If something like insert-file-contents can't be performed
asynchronously (not in parallel, just with other code running while
waiting for IO), the scope of what Stefan's effort is going to be very
limited.  Limited to the point of not being very interesting.

It's also possible that something could be built on the existing data
structures that doesn't rely on more fine-grained locking.  I just
happened to be reading
today, after seeing this message, and it seemed to me highly relevant
to the problem of concurrent work on a text buffer.  Particularly the
comment "Experience has shown that merging is superior to locking".
Maybe the thing to do to enable asynchronous/concurrent/parallel work
would be to add a new type of buffer, built on the existing one, that
behaves something like a git repo/working copy of the text buffer,
that eventually merges edits, say by windows displaying the buffer
each pulling updates from all the "repos" with checked-out copies.
Then the model for support of asynchronous programming could
encapsulate specifying how to merge and/or handle merge failure.

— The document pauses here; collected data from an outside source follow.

/-- `mzero` and `mwr` (spec/10 R189, R191, R200, R201) write rows of a tile, with its columns and checksums, and no
other row. `mrd` and `mdrain` (spec/10 R202, R203) give rows of a tile, or their requantised bytes, to the
destination, with marks and steps. -/
def Obligations.TileTransfers : Prop :=
  (∀ s o, streamFree s .c o.tok [] → leaseOpen s → slotReady s (tileNo o.z) → tileBusy s s.cur (tileNo o.z) = false →
      let old := tileOf s s.cur (tileNo o.z)
      (legalHere s (.mzero o) → ∃ t y, exec (.mzero o) s = .next t ∧ mappedFrom y (handed s) ∧
        tileWritten s t o.tok (tileNo o.z) Tile.zero y) ∧
      (legalHere s (.mwr o) →
        let e := capture .c (.mwr o) 0 0 0 s.me
        (∀ v x, matRows o = 1 → takeSrc e o.v (handed s) = .ok v x →
          ∃ t y new, exec (.mwr o) s = .next t ∧ mappedFrom y x ∧ tileWritten s t o.tok (tileNo o.z) new y ∧
            rowsWritten new old (matFirst o) 1 fun _ => v) ∧
        (matRows o ≠ 1 →
          ∃ t y new, exec (.mwr o) s = .next t ∧ mappedFrom y (handed s) ∧ tileWritten s t o.tok (tileNo o.z) new y ∧
            rowsWritten new old (matFirst o) (matRows o) (readGroup e o.v (handed s))))) ∧
  (∀ s o, streamFree s .c o.tok [o.sd] → leaseOpen s → dstRoom o.v s.me = true →
      let z := tileNo o.z
      let k := coreOf s.cur
      (legalHere s (.mrd o) →
        let e := capture .c (.mrd o) 0 0 0 s.me
        let old := tileOf s s.cur z
        let n := stepCount s s.cur z
        let f := fun r => if o.flags.getLsbD 1 then mrdSide old else old.row (matFirst o + r)
        ∃ t m, exec (.mrd o) s = .next t ∧
          t.me = tokensDone s .c o.tok (writeS o.sd (BitVec.ofNat 64 n)
            (if o.v2 = 0 then groupPut e o.v (matRows o) f (handed s)
             else putPred e o.v2 m (groupPut e o.v (matRows o) f (handed s)))) ∧
          (∀ j, j < 1024 → m.getLsbD j =
            (decide (j / 128 < matRows o) && (old.mark (matFirst o + j / 128)).getLsbD (j % 128))) ∧
          t = { s with ctxs := s.ctxs.set s.cur.val t.me, cores := s.cores.set k.val (t.core k) } ∧
          t.core k = { s.core k with lease := (t.core k).lease, used := (t.core k).used }) ∧
      (legalHere s (.mdrain o) → tileBusy s s.cur z = false →
        let e := capture .c (.mdrain o) 0 0 0 s.me
        let x := handed s
        ∃ t f, exec (.mdrain o) s = .next t ∧
          t.me = tokensDone s .c o.tok (groupPut e o.v (drainCount o) f x) ∧
          (∀ r, r < drainCount o → drained o (tileOf s s.cur z) (readGroup e o.v2 x 0) (readGroup e o.v2 x 1) r (f r)) ∧
          t = { s with ctxs := s.ctxs.set s.cur.val t.me, cores := s.cores.set k.val (t.core k) } ∧
          t.core k = { s.core k with lease := (t.core k).lease, used := (t.core k).used }))

/-- `mma` (spec/10 R188, R193, R199) adds the product of the heads of qa and qb to its tile or replaces it, element by
element, and pops what it does not keep; heads of different K are a fault with cause 10. The model's choice: a group
whose sum is zero adds +0 (entry 39). -/
def Obligations.MatrixProducts : Prop :=
  ∀ s o a b, legalHere s (.mma o) → streamFree s .c o.tok [] → leaseOpen s → slotReady s (tileNo o.z) →
    (s.core (coreOf s.cur)).mmaRun = none → s.me.q.qa.head? = some a → s.me.q.qb.head? = some b →
    a.epoch = s.me.reg.epoch → b.epoch = s.me.reg.epoch →
    (b.k = shapeK o →
      ∃ t y new, exec (.mma o) s = .next t ∧ tileWritten s t o.tok (tileNo o.z) new y ∧
        mmaWritten o a b (tileOf s s.cur (tileNo o.z)) new ∧
        y = { handed s with
          mat := y.mat, reg := y.reg, older := y.older
          q := { s.me.q with
            qa := if o.flags.getLsbD 5 then s.me.q.qa else s.me.q.qa.tail
            qb := if o.flags.getLsbD 6 then s.me.q.qb else s.me.q.qb.tail } } ∧
        y.mat.steps[tileNo o.z]? = some (shapeK o) ∧
        (t.core (coreOf s.cur)).checks.length = (s.core (coreOf s.cur)).checks.length + 1) ∧
    (b.k ≠ shapeK o → ∃ u, exec (.mma o) s =
      .next (raiseFault s.cur s.me.reg.epoch
        { cause := 10, tval := BitVec.ofNat 64 b.k, pos := s.me.pos, fetch := false, pe := false } u) ∧
      u = { s with
        ctxs := s.ctxs.set s.cur.val (handed s)
        cores := s.cores.set (coreOf s.cur).val
          { s.core (coreOf s.cur) with
            lease := some (bankOf s.cur), used := (u.core (coreOf s.cur)).used } })

/-- `ld.vs`, `ld.vx` and `ld.bc` (spec/06 R120, R121): element j of the destination takes the memory at its own address
when it is active, and keeps its old value (0 for a pushed entry) otherwise. `u` is what the translation of the
addresses leaves and `ks` are the keys. `ld.v` to a register or a qv queue (spec/06 R120, R121): the active elements
of a span of 512 bytes. `ps` are the parts of the span that the translation gives. The model's choice: the own
posted writes come first (entry 28). -/
def Obligations.VectorLoads : Prop :=
  (∀ s i o adr u ks, elementLoad i = some (o, adr) → checkInstr i = none → streamFree s .l o.tok [o.sa, o.sb] →
      dstRoom o.v s.me = true → s.lostRead = false →
      let e := capture .l i o.sa o.sb 0 s.me
      let x := handed s
      let w := tyWidth o.ty
      let p := govern e o.pred x
      ((∃ q, i = .ldVs q) → strideOk o e) →
      xlateList s.cur .load (w / 8) ((activeLanes o.ty p).map fun j => (j, word (adr e x j))) (began s) = (u, .ok ks) →
      banksGrant u s.cur (portL s.cur) .read s.me.pos (ks.map (·.2)) →
      ∃ t y R, exec i s = .next t ∧ readDone s u t (linesOfKeys (ks.map (·.2))) y ∧
        t.ctx s.cur = tokensDone s .l o.tok (putDst e o.v R y) ∧
        ∀ j, j < 4096 / w →
          elem w j R = masked w (dstOld e o.v x) (p.getLsbD j) j (elementAt t.mem w (keyOf ks j) j)) ∧
  (∀ s o u ps, checkInstr (.ldV o) = none → vop o.v ≠ .qa → vop o.v ≠ .qb → streamFree s .l o.tok [o.sa, o.sb] →
      dstRoom o.v s.me = true → s.lostRead = false →
      let e := capture .l (.ldV o) o.sa o.sb 0 s.me
      let x := handed s
      let w := tyWidth o.ty
      let p := govern e o.pred x
      vectorSpan s.cur .load o.ty (word (e.a.toInt + o.off.toInt)) (activeLanes o.ty p) (began s) = (u, .ok ps) →
      let keys := (activeLanes o.ty p).map fun j => partKey ps (j * w / 8)
      banksGrant u s.cur (portL s.cur) .read s.me.pos keys →
      ∃ t y R, exec (.ldV o) s = .next t ∧ readDone s u t (linesOfKeys keys) y ∧
        t.ctx s.cur = tokensDone s .l o.tok (putDst e o.v R y) ∧
        ∀ j, j < 4096 / w →
          elem w j R = masked w (dstOld e o.v x) (p.getLsbD j) j (elementAt t.mem w (partKey ps (j * w / 8)) j))

/-- `ld.v` to qa or qb and `gat.a` (spec/06 R115 to R117, R122, R126): one entry is pushed, with the bytes of the rows
that are read and structural zeros elsewhere. `lds` and `ld.qsc` (spec/06 R123, R124): a scalar register takes the
extended value; a staging buffer takes the bytes of its scales. The model's choice: the own posted writes come first
(entry 28). -/
def Obligations.LatchAndScalarLoads : Prop :=
  (∀ s o u l, streamFree s .l o.tok [o.sa, o.sb] → s.lostRead = false →
      (checkInstr (.ldV o) = none →
        let e := capture .l (.ldV o) o.sa o.sb 0 s.me
        let x := handed s
        rowsAligned (e.a.toInt + o.off.toInt) e →
        (vop o.v = .qa → slotFree s false →
          rowParts s.cur 64 (rowsOf o e x (o.vi.toNat + 1)) (began s) = (u, .ok l) →
          banksGrant u s.cur (portL s.cur) .read s.me.pos (rowsLines l) →
          ∃ t y a, exec (.ldV o) s = .next t ∧ readDone s u t (rowsLines l) y ∧
            t.ctx s.cur = tokensDone s .l o.tok { y with q := { y.q with qa := y.q.qa ++ [a] } } ∧
            qaHolds a t.mem l s.me) ∧
        (vop o.v = .qb → slotFree s true →
          let k := qbK (o.vi.toNat % 4)
          let w := tyWidth o.ty
          rowParts s.cur (16 * w) (rowsOf o e x k) (began s) = (u, .ok l) →
          banksGrant u s.cur (portL s.cur) .read s.me.pos (rowsLines l) →
          ∃ t y b, exec (.ldV o) s = .next t ∧ readDone s u t (rowsLines l) y ∧
            t.ctx s.cur = tokensDone s .l o.tok { y with q := { y.q with qb := y.q.qb ++ [b] } } ∧
            qbHolds b k w t.mem l s.me)) ∧
      (checkInstr (.gatA o) = none → slotFree s false →
        let e := capture .l (.gatA o) o.sa o.sb 0 s.me
        let x := handed s
        rowsAligned e.a.toInt e → gatherKeys s.cur (gatherRows o e x) (began s) = .ok l →
        banksGrant s s.cur 5 .read s.me.pos (rowsLines l) →
        ∃ t y a, exec (.gatA o) s = .next t ∧ readDone s (began s) t (rowsLines l) y ∧
          t.ctx s.cur = tokensDone s .l o.tok { y with q := { y.q with qa := y.q.qa ++ [a] } } ∧
          qaHolds a t.mem l s.me)) ∧
  (∀ s o u, streamFree s .l o.tok [o.sa, o.sb] →
      (∀ k, let e := capture .l (.lds o) o.sa o.sb 0 s.me
        let n := scalarLen o.ty
        checkInstr (.lds o) = none →
        xlateList s.cur .load n [(0, word (e.a.toInt + o.off.toInt))] (began s) = (u, .ok [(0, k)]) →
        banksGrant u s.cur (portL s.cur) .read s.me.pos [k] →
        ∃ t y, exec (.lds o) s = .next t ∧ readDone s u t (linesOfKeys [k]) y ∧
          t.ctx s.cur = tokensDone s .l o.tok (writeS (o.v.setWidth 5)
            (scalarOf o.ty (if u.lostRead && isHost k then 256 ^ n - 1 else memNat t.mem k n)) y)) ∧
      (∀ ps, let e := capture .l (.ldQsc o) o.sa o.sb 0 s.me
        let a := word (e.a.toInt + o.off.toInt)
        let n := if vop o.v = .qb then 512 else 256
        checkInstr (.ldQsc o) = none → a.toNat % 64 = 0 → s.lostRead = false →
        spanParts s.cur .load a n allUsed (began s) = (u, .ok ps) →
        banksGrant u s.cur (portL s.cur) .read s.me.pos (partLines ps) →
        ∃ t y g, exec (.ldQsc o) s = .next t ∧ readDone s u t (partLines ps) y ∧
          t.ctx s.cur = tokensDone s .l o.tok { keepL e.epoch y with stage := g } ∧
          (∀ b, b < n → (if vop o.v = .qb then g.b.extractLsb' (8 * b) 8 else g.a.extractLsb' (8 * b) 8) =
            memRead t.mem (partKey ps b)) ∧
          (if vop o.v = .qb then g.a = y.stage.a else g.b = y.stage.b)))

Maybe that would be too expensive, but at least at first, these
distributed buffers would only be used by programs using explicit
asynchronous programming.  Maybe that approach would even be helpful
in dealing with extremely large files or long lines.  We could call it
"merge-oriented programming". :-)

I forgot to mention the concurrent version of the buffer would need a functional representation to avoid copying during the merge.  Something along the lines of Okasaki's purely functional strings, except including all the other components of buffers - overlays, local variables, and whatever else would be implicated.  I don't know if this would require a complete reimplementation of buffers, or if the current implementation could be tweaked to serve as an underlying component of a zippered buffer.

> So the code which can run in parallel with another Lisp thread will be
> able to do only very simple jobs, and will also add overhead due to
> the need of copying stuff from temporary buffers to Lisp objects.

I'm not talking about running in parallel - there is still just one
lisp machine in this hypothetical.

> Of course, we could redesign and reimplement this stuff, but that's a
> lot of non-trivial work.  My assumption was that you are considering
> relatively lightweight changes on top of the existing code, not a
> complete redesign of how these primitives work.

I wasn't considering anything.  I asked a very limited question for
the purpose of giving some hard thought to the language problem Stefan
requested assistance on.  I didn't offer these elaborations because I
have any plans, only to respond to your question "How could it?".
That is a purely hypothetical question.